Makes sense. And then on heavy Canadian, so Enbridge made some progress in their Line 3 replacement recently. I don't think Phillips is much of a shipper on Enbridge, but regardless it would add more WCS to the overall U. S. Supply mix.
How much of an appetite would you have to run additional WCS in either your Central Corridor or Gulf Coast system. Are you pretty maxed out? Or could you ramp runs if more supply was available?
Yes. We're bringing over 500,000 barrels a day of Canadian crude in today. So we're the largest importer of Canadian crude. We're probably running about 80% of it or so, I would guess. I don't know, Jeff, you've got the exact number, but it's right in that range.
So we're kind of maxed out on Canadian heavy today.
Yes, about 80% of that is heavy, and we're running what we can. We're not big shippers on Enbridge, Matthew.
Great. Thank you very much.
Craig Shere from Tuohy Brothers. Please go ahead. Your line is open.
Hi. Congratulations on the great quarter.
Thank
you. I understand nothing's really changed in terms of the capital allocation and we at least want to pay back another $1,000,000,000 maybe $1,000,000,000 a quarter around the debt we took out for the share buyback in the Q1. But it sounds like there's a vision here of maybe a really nice, call it, 2, maybe 3 year kind of one time ish, very strong cash flows on the low inventories, but leading into IMO 2020. And of course, the thinking that eventually that will get worked out by the market. But what do you do with a windfall?
I mean, if you come up with an extra couple of $1,000,000,000 and you don't think it's repeatable, how do you think about that?
Look, well, first of all, what a great problem to have.
And but
yes, I think our fundamental capital allocation strategy, which has served us well for 6 years, really isn't going to change. We kind of think about this sixty-forty percent, 60% of our cash available from all sources. We want to reinvest in our business to the extent that we have opportunities that we can generate acceptable returns. And then 40%, we're going to get back to shareholders through a strong, secure growing dividend and share repurchase as long as we're trading below intrinsic value on the share repurchase side. So we continue to look 3 years out, some of the parts historical multiples and if that value is higher than the price in the market, we're buying.

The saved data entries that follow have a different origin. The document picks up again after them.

-- ==== Sys2Proof/Tests/Slice0.lean ====
section
/-! SUPPORT. Tests of single steps from the vectors of 95_test_vectors.md (named after them), and for every obligation
with hypotheses a witness that meets them, at the boundaries of each clause. -/

namespace Sys2Proof.Tests

open Sys2Proof.Machine

/-! ## Helpers -/

/-- The vectors' start state with the changes of `f` and the word `w` at `PC`. -/
def running (w : Nat) (f : State → State) : State := (f State.reset).withFetchWord 16 w

/-- One step answers a next state with the property `p`. -/
def afterStep (s : State) (p : State → Bool) : Bool :=
  match step s with
  | .next t => p t
  | _ => false

/-- The execute phase answers a next state with the property `p`. -/
def afterExec (i : Instr) (s : State) (p : State → Bool) : Bool :=
  match exec i s with
  | .next t => p t
  | _ => false

theorem exists_of_afterExec {i : Instr} {s : State} {p : State → Bool} (h : afterExec i s p = true) :
    ∃ t, exec i s = .next t ∧ p t = true := by
  unfold afterExec at h
  split at h
  · exact ⟨_, ‹_›, h⟩
  · cases h

theorem exists_of_afterStep {s : State} {p : State → Bool} (h : afterStep s p = true) :
    ∃ t, step s = .next t ∧ p t = true := by
  unfold afterStep at h
  split at h
  · exact ⟨_, ‹_›, h⟩
  · cases h

/-- `STACK[k] <- w` and `SP <- k`. -/
def withFrame (k : Fin 16) (w : Word) (s : State) : State :=
  { s with sp := BitVec.ofNat 8 k, stack := s.stack.set k w }

/-- The byte `b` at `a`. -/
def withByte (a : Nat) (b : Byte) (s : State) : State := s.setMem (s.mem.write a b)

/-- The pixel at `(x, y)` on. -/
def withPixel (x : Fin 64) (y : Fin 32) (s : State) : State := s.setDisp (s.disp.setPixel x y true)

/-- Exactly the listed pixels are on. -/
def pixelsOn (s : State) (on : List (Fin 64 × Fin 32)) : Bool :=
  (List.finRange 64).all fun x => (List.finRange 32).all fun y => s.disp.pixel x y == on.contains (x, y)

/-! ## Well-formedness: the one check, each way it can fail -/

theorem test_wellFormed_refuses_sys_cls : (Instr.sys 0x0E0).wellFormed = false := by decide
theorem test_wellFormed_refuses_sys_ret : (Instr.sys 0x0EE).wellFormed = false := by decide
theorem test_wellFormed_accepts_sys : (Instr.sys 0x0E1).wellFormed = true := by decide

/-! ## Decoding: every constructor, from a word written out from its pattern (30_encoding.md R46) -/

theorem test_decode_control :
    decode 0x0123 = .ok (.sys 0x123) ∧ decode 0x00EE = .ok .ret ∧ decode 0x1ABC = .ok (.jp 0xABC) ∧
    decode 0x2300 = .ok (.call 0x300) ∧ decode 0xBFED = .ok (.jpV0Addr 0xFED) := by
  refine ⟨?_, ?_, ?_, ?_, ?_⟩ <;> rfl

theorem test_decode_skip :
    decode 0x3244 = .ok (.seVxByte 2 0x44) ∧ decode 0x4F81 = .ok (.sneVxByte 15 0x81) ∧
    decode 0x5120 = .ok (.seVxVy 1 2) ∧ decode 0x9BA0 = .ok (.sneVxVy 11 10) := by
  refine ⟨?_, ?_, ?_, ?_⟩ <;> rfl

theorem test_decode_moves :
    decode 0x6A2C = .ok (.ldVxByte 10 0x2C) ∧ decode 0x7305 = .ok (.addVxByte 3 0x05) ∧
    decode 0x8010 = .ok (.ldVxVy 0 1) ∧ decode 0x8011 = .ok (.orVxVy 0 1) ∧ decode 0x8BC2 = .ok (.andVxVy 11 12) ∧
    decode 0x8333 = .ok (.xorVxVy 3 3) := by
  refine ⟨?_, ?_, ?_, ?_, ?_, ?_⟩ <;> rfl

theorem test_decode_arithmetic :
    decode 0x8124 = .ok (.addVxVy 1 2) ∧ decode 0x8F15 = .ok (.subVxVy 15 1) ∧ decode 0x8406 = .ok (.shrVx 4 0) ∧
    decode 0x8127 = .ok (.subnVxVy 1 2) ∧ decode 0x84EE = .ok (.shlVx 4 14) := by
  refine ⟨?_, ?_, ?_, ?_, ?_⟩ <;> rfl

So we're buying today in the market. So I don't think that fundamental change that changes. Maybe we hold a little higher cash, maybe we pay down a little bit more debt along the way. But fundamentally, you're not going to see us change our capital allocation strategy.
In terms of the reinvestment, we had a little temporary hiatus as we worked on some massive project portfolio. And then you announced Gray Oak and Sweeny Fracs expansions. How much after that do you think we have? I mean, as we look into the early 2020s, do you think there's the ability if the cash flows materially increase to take it up to 3,000,000,000 to 4,000,000,000 dollars in growth CapEx on an annual basis for a couple of years?

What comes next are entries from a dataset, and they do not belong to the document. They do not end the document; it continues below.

-- ==== Sys2Proof/Syntax.lean ====
section
/-! DEFINITION. The instruction set as syntax: mnemonics, the 13 addressing modes, operands, opcode tiers, and Instr with
one constructor per row of spec/opcode_table.json (30_encoding.md R100, R101, R103, R104, R106). -/

namespace Sys2Proof

/-- The identities of 30_encoding.md R104: the 56 documented mnemonics, the eight T2 families, and the spec's labels of the
refused bytes. -/
inductive Mnemonic where
  -- Loads, stores and transfers (42_load_store_transfer.md)
  | lda | ldx | ldy | sta | stx | sty | tax | tay | txa | tya | tsx | txs
  -- Arithmetic, logic, compare and increment (43_arith_logic.md)
  | adc | sbc | and | ora | eor | cmp | cpx | cpy | bit | inc | dec | inx
  | iny | dex | dey
  -- Shifts and rotates (44_shift_rotate.md)
  | asl | lsr | rol | ror
  -- Branches, jumps and subroutines (45_control.md)
  | bpl | bmi | bvc | bvs | bcc | bcs | bne | beq | jmp | jsr | rts
  -- Stack, flag and system instructions (46_stack_flags_system.md)
  | pha | pla | php | plp | clc | sec | cli | sei | cld | sed | clv | nop
  | brk | rti
  -- The eight undocumented families of tier T2 (47_undocumented.md section 1)
  | slo | rla | sre | rra | sax | lax | dcp | isb
  -- The labels of the refused tier T4 (47_undocumented.md section 3)
  | jam | anc | alr | arr | xaa | lxa | axs | sha | tas | shy | shx | las
deriving DecidableEq, Repr

/-- The 13 addressing modes, under their spec keys (30_encoding.md R101). -/
inductive Mode where
  | imp | acc | imm | zp | zpx | zpy | rel | indx | indy | abs | absx | absy | ind
deriving DecidableEq, Repr

/-- An addressing mode with the operand value assembled from the operand bytes (30_encoding.md R101, R102). A 16-bit operand
is held assembled; a zero-page operand is held as its byte and a displacement as its raw byte. -/
inductive Operand where
  | imp              -- no operand
  | acc              -- the accumulator
  | imm (v : Byte)   -- the 8-bit value
  | zp (z : Byte)    -- a zero-page address
  | zpx (z : Byte)   -- a zero-page base, indexed by X
  | zpy (z : Byte)   -- a zero-page base, indexed by Y
  | rel (d : Byte)   -- a signed displacement, the raw offset `ra`
  | indx (z : Byte)  -- a zero-page pointer base, indexed by X before the pointer is read
  | indy (z : Byte)  -- a zero-page pointer; Y is added after it is read
  | abs (w : Word)   -- an address
  | absx (w : Word)  -- a base address, indexed by X
  | absy (w : Word)  -- a base address, indexed by Y
  | ind (w : Word)   -- the address of a pointer
deriving DecidableEq, Repr

/-- The mode of an operand. -/
def Operand.mode : Operand → Mode
  | .imp => .imp
  | .acc => .acc
  | .imm _ => .imm
  | .zp _ => .zp
  | .zpx _ => .zpx
  | .zpy _ => .zpy
  | .rel _ => .rel
  | .indx _ => .indx
  | .indy _ => .indy
  | .abs _ => .abs
  | .absx _ => .absx
  | .absy _ => .absy
  | .ind _ => .ind

/-- How many operand bytes follow the opcode byte: the mode alone fixes it (30_encoding.md R100, R101). -/
def Mode.operandBytes : Mode → Nat
  | .imp | .acc => 0
  | .imm | .zp | .zpx | .zpy | .rel | .indx | .indy => 1
  | .abs | .absx | .absy | .ind => 2

/-- The length of an instruction in bytes (30_encoding.md R109). -/
def Mode.length (m : Mode) : Nat := m.operandBytes + 1

/-- The tiers of opcode bytes (00_scope.md R17, 30_encoding.md R106): documented, the eight named undocumented families, the
undocumented NOPs and the SBC alias, and the refused bytes. -/
inductive Tier where
  | t1 | t2 | t3 | t4
deriving DecidableEq, Repr

/-- The instructions, one constructor per row of spec/opcode_table.json: a mnemonic with its mode, and the opcode byte in the
name where two rows share both. The rows with operands stand first, since Lean's run time numbers only so many constructors
that hold fields. Field widths are the operand's own, so every term is an instruction. -/
inductive Instr where
  -- Rows with operand bytes (formats F2 and F3), by opcode byte
  | oraIndx (z : Byte)  -- $01
  | sloIndx (z : Byte)  -- $03
  | nopZp04 (z : Byte)  -- $04
  | oraZp (z : Byte)  -- $05
  | aslZp (z : Byte)  -- $06
  | sloZp (z : Byte)  -- $07
  | oraImm (v : Byte)  -- $09
  | ancImm0B (v : Byte)  -- $0B
  | nopAbs0C (w : Word)  -- $0C
  | oraAbs (w : Word)  -- $0D
  | aslAbs (w : Word)  -- $0E
  | sloAbs (w : Word)  -- $0F
  | bplRel (d : Byte)  -- $10
  | oraIndy (z : Byte)  -- $11
  | sloIndy (z : Byte)  -- $13
  | nopZpx14 (z : Byte)  -- $14
  | oraZpx (z : Byte)  -- $15
  | aslZpx (z : Byte)  -- $16
  | sloZpx (z : Byte)  -- $17
  | oraAbsy (w : Word)  -- $19
  | sloAbsy (w : Word)  -- $1B
  | nopAbsx1C (w : Word)  -- $1C
  | oraAbsx (w : Word)  -- $1D
  | aslAbsx (w : Word)  -- $1E
  | sloAbsx (w : Word)  -- $1F
  | jsrAbs (w : Word)  -- $20
  | andIndx (z : Byte)  -- $21
  | rlaIndx (z : Byte)  -- $23
  | bitZp (z : Byte)  -- $24
  | andZp (z : Byte)  -- $25
  | rolZp (z : Byte)  -- $26
  | rlaZp (z : Byte)  -- $27
  | andImm (v : Byte)  -- $29
  | ancImm2B (v : Byte)  -- $2B
  | bitAbs (w : Word)  -- $2C
  | andAbs (w : Word)  -- $2D
  | rolAbs (w : Word)  -- $2E
  | rlaAbs (w : Word)  -- $2F
  | bmiRel (d : Byte)  -- $30
  | andIndy (z : Byte)  -- $31
  | rlaIndy (z : Byte)  -- $33
  | nopZpx34 (z : Byte)  -- $34
  | andZpx (z : Byte)  -- $35
  | rolZpx (z : Byte)  -- $36
  | rlaZpx (z : Byte)  -- $37
  | andAbsy (w : Word)  -- $39
  | rlaAbsy (w : Word)  -- $3B
  | nopAbsx3C (w : Word)  -- $3C
  | andAbsx (w : Word)  -- $3D
  | rolAbsx (w : Word)  -- $3E
  | rlaAbsx (w : Word)  -- $3F
  | eorIndx (z : Byte)  -- $41
  | sreIndx (z : Byte)  -- $43
  | nopZp44 (z : Byte)  -- $44
  | eorZp (z : Byte)  -- $45
  | lsrZp (z : Byte)  -- $46
  | sreZp (z : Byte)  -- $47
  | eorImm (v : Byte)  -- $49
  | alrImm (v : Byte)  -- $4B
  | jmpAbs (w : Word)  -- $4C
  | eorAbs (w : Word)  -- $4D
  | lsrAbs (w : Word)  -- $4E
  | sreAbs (w : Word)  -- $4F
  | bvcRel (d : Byte)  -- $50
  | eorIndy (z : Byte)  -- $51
  | sreIndy (z : Byte)  -- $53
  | nopZpx54 (z : Byte)  -- $54
  | eorZpx (z : Byte)  -- $55
  | lsrZpx (z : Byte)  -- $56
  | sreZpx (z : Byte)  -- $57
  | eorAbsy (w : Word)  -- $59
  | sreAbsy (w : Word)  -- $5B
  | nopAbsx5C (w : Word)  -- $5C
  | eorAbsx (w : Word)  -- $5D
  | lsrAbsx (w : Word)  -- $5E
  | sreAbsx (w : Word)  -- $5F
  | adcIndx (z : Byte)  -- $61
  | rraIndx (z : Byte)  -- $63
  | nopZp64 (z : Byte)  -- $64
  | adcZp (z : Byte)  -- $65
  | rorZp (z : Byte)  -- $66
  | rraZp (z : Byte)  -- $67
  | adcImm (v : Byte)  -- $69
  | arrImm (v : Byte)  -- $6B
  | jmpInd (w : Word)  -- $6C
  | adcAbs (w : Word)  -- $6D
  | rorAbs (w : Word)  -- $6E
  | rraAbs (w : Word)  -- $6F
  | bvsRel (d : Byte)  -- $70
  | adcIndy (z : Byte)  -- $71
  | rraIndy (z : Byte)  -- $73
  | nopZpx74 (z : Byte)  -- $74
  | adcZpx (z : Byte)  -- $75
  | rorZpx (z : Byte)  -- $76
  | rraZpx (z : Byte)  -- $77
  | adcAbsy (w : Word)  -- $79
  | rraAbsy (w : Word)  -- $7B
  | nopAbsx7C (w : Word)  -- $7C
  | adcAbsx (w : Word)  -- $7D
  | rorAbsx (w : Word)  -- $7E
  | rraAbsx (w : Word)  -- $7F
  | nopImm80 (v : Byte)  -- $80
  | staIndx (z : Byte)  -- $81
  | nopImm82 (v : Byte)  -- $82
  | saxIndx (z : Byte)  -- $83
  | styZp (z : Byte)  -- $84
  | staZp (z : Byte)  -- $85
  | stxZp (z : Byte)  -- $86
  | saxZp (z : Byte)  -- $87
  | nopImm89 (v : Byte)  -- $89
  | xaaImm (v : Byte)  -- $8B
  | styAbs (w : Word)  -- $8C
  | staAbs (w : Word)  -- $8D
  | stxAbs (w : Word)  -- $8E
  | saxAbs (w : Word)  -- $8F
  | bccRel (d : Byte)  -- $90
  | staIndy (z : Byte)  -- $91
  | shaIndy (z : Byte)  -- $93
  | styZpx (z : Byte)  -- $94
  | staZpx (z : Byte)  -- $95
  | stxZpy (z : Byte)  -- $96
  | saxZpy (z : Byte)  -- $97
  | staAbsy (w : Word)  -- $99
  | tasAbsy (w : Word)  -- $9B
  | shyAbsx (w : Word)  -- $9C
  | staAbsx (w : Word)  -- $9D
  | shxAbsy (w : Word)  -- $9E
  | shaAbsy (w : Word)  -- $9F
  | ldyImm (v : Byte)  -- $A0
  | ldaIndx (z : Byte)  -- $A1
  | ldxImm (v : Byte)  -- $A2
  | laxIndx (z : Byte)  -- $A3
  | ldyZp (z : Byte)  -- $A4
  | ldaZp (z : Byte)  -- $A5
  | ldxZp (z : Byte)  -- $A6
  | laxZp (z : Byte)  -- $A7
  | ldaImm (v : Byte)  -- $A9
  | lxaImm (v : Byte)  -- $AB
  | ldyAbs (w : Word)  -- $AC
  | ldaAbs (w : Word)  -- $AD
  | ldxAbs (w : Word)  -- $AE
  | laxAbs (w : Word)  -- $AF
  | bcsRel (d : Byte)  -- $B0
  | ldaIndy (z : Byte)  -- $B1
  | laxIndy (z : Byte)  -- $B3
  | ldyZpx (z : Byte)  -- $B4
  | ldaZpx (z : Byte)  -- $B5
  | ldxZpy (z : Byte)  -- $B6
  | laxZpy (z : Byte)  -- $B7
  | ldaAbsy (w : Word)  -- $B9
  | lasAbsy (w : Word)  -- $BB
  | ldyAbsx (w : Word)  -- $BC
  | ldaAbsx (w : Word)  -- $BD
  | ldxAbsy (w : Word)  -- $BE
  | laxAbsy (w : Word)  -- $BF
  | cpyImm (v : Byte)  -- $C0
  | cmpIndx (z : Byte)  -- $C1
  | nopImmC2 (v : Byte)  -- $C2
  | dcpIndx (z : Byte)  -- $C3
  | cpyZp (z : Byte)  -- $C4
  | cmpZp (z : Byte)  -- $C5
  | decZp (z : Byte)  -- $C6
  | dcpZp (z : Byte)  -- $C7
  | cmpImm (v : Byte)  -- $C9
  | axsImm (v : Byte)  -- $CB
  | cpyAbs (w : Word)  -- $CC
  | cmpAbs (w : Word)  -- $CD
  | decAbs (w : Word)  -- $CE
  | dcpAbs (w : Word)  -- $CF
  | bneRel (d : Byte)  -- $D0
  | cmpIndy (z : Byte)  -- $D1
  | dcpIndy (z : Byte)  -- $D3
  | nopZpxD4 (z : Byte)  -- $D4
  | cmpZpx (z : Byte)  -- $D5
  | decZpx (z : Byte)  -- $D6
  | dcpZpx (z : Byte)  -- $D7
  | cmpAbsy (w : Word)  -- $D9
  | dcpAbsy (w : Word)  -- $DB
  | nopAbsxDC (w : Word)  -- $DC
  | cmpAbsx (w : Word)  -- $DD
  | decAbsx (w : Word)  -- $DE
  | dcpAbsx (w : Word)  -- $DF
  | cpxImm (v : Byte)  -- $E0
  | sbcIndx (z : Byte)  -- $E1
  | nopImmE2 (v : Byte)  -- $E2
  | isbIndx (z : Byte)  -- $E3
  | cpxZp (z : Byte)  -- $E4
  | sbcZp (z : Byte)  -- $E5
  | incZp (z : Byte)  -- $E6
  | isbZp (z : Byte)  -- $E7
  | sbcImm (v : Byte)  -- $E9
  | sbcImmEB (v : Byte)  -- $EB
  | cpxAbs (w : Word)  -- $EC
  | sbcAbs (w : Word)  -- $ED
  | incAbs (w : Word)  -- $EE
  | isbAbs (w : Word)  -- $EF
  | beqRel (d : Byte)  -- $F0
  | sbcIndy (z : Byte)  -- $F1
  | isbIndy (z : Byte)  -- $F3
  | nopZpxF4 (z : Byte)  -- $F4
  | sbcZpx (z : Byte)  -- $F5
  | incZpx (z : Byte)  -- $F6
  | isbZpx (z : Byte)  -- $F7
  | sbcAbsy (w : Word)  -- $F9
  | isbAbsy (w : Word)  -- $FB
  | nopAbsxFC (w : Word)  -- $FC
  | sbcAbsx (w : Word)  -- $FD
  | incAbsx (w : Word)  -- $FE
  | isbAbsx (w : Word)  -- $FF
  -- Rows without operand bytes (format F1), by opcode byte
  | brk  -- $00
  | jam02  -- $02
  | php  -- $08
  | aslAcc  -- $0A
  | jam12  -- $12
  | clc  -- $18
  | nopImp1A  -- $1A
  | jam22  -- $22
  | plp  -- $28
  | rolAcc  -- $2A
  | jam32  -- $32
  | sec  -- $38
  | nopImp3A  -- $3A
  | rti  -- $40
  | jam42  -- $42
  | pha  -- $48
  | lsrAcc  -- $4A
  | jam52  -- $52
  | cli  -- $58
  | nopImp5A  -- $5A
  | rts  -- $60
  | jam62  -- $62
  | pla  -- $68
  | rorAcc  -- $6A
  | jam72  -- $72
  | sei  -- $78
  | nopImp7A  -- $7A
  | dey  -- $88
  | txa  -- $8A
  | jam92  -- $92
  | tya  -- $98
  | txs  -- $9A
  | tay  -- $A8
  | tax  -- $AA
  | jamB2  -- $B2
  | clv  -- $B8
  | tsx  -- $BA
  | iny  -- $C8
  | dex  -- $CA
  | jamD2  -- $D2
  | cld  -- $D8
  | nopImpDA  -- $DA
  | inx  -- $E8
  | nop  -- $EA
  | jamF2  -- $F2
  | sed  -- $F8
  | nopImpFA  -- $FA
deriving DecidableEq, Repr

So, yes, I'll just come back. I think the portfolio is going to generate $5,000,000,000 to $6,000,000,000 of cash. We got $1,000,000,000 of sustaining capital. We want to fund kind of another $1,000,000,000 to $2,000,000,000 of growth, so call it $2,000,000,000 to $3,000,000,000 of capital. So that takes care of that.
Got $1,500,000,000 dividend today and that leaves room for another $1,000,000,000 to $2,000,000,000 of share repurchases and that kind of all balance within our means. And so I think that you'll continue to see us work that. I do think there's going to be other opportunities. We'd like to do Frac IV out there. In the future, there may be more pipe opportunities, more export oriented opportunities for us as we think about 2020 beyond.
So I think we've got a good run-in front of us in terms of just the opportunity set that we see around infrastructure, midstream and of course the petrochemicals business.
Great. Thank you.
We have no further questions at this time. I will now turn the call back over to Jeff.
Thank you, Julie, and thank you for your interest in Phillips 66. If you have additional questions, please call Rosie or me. Thank you.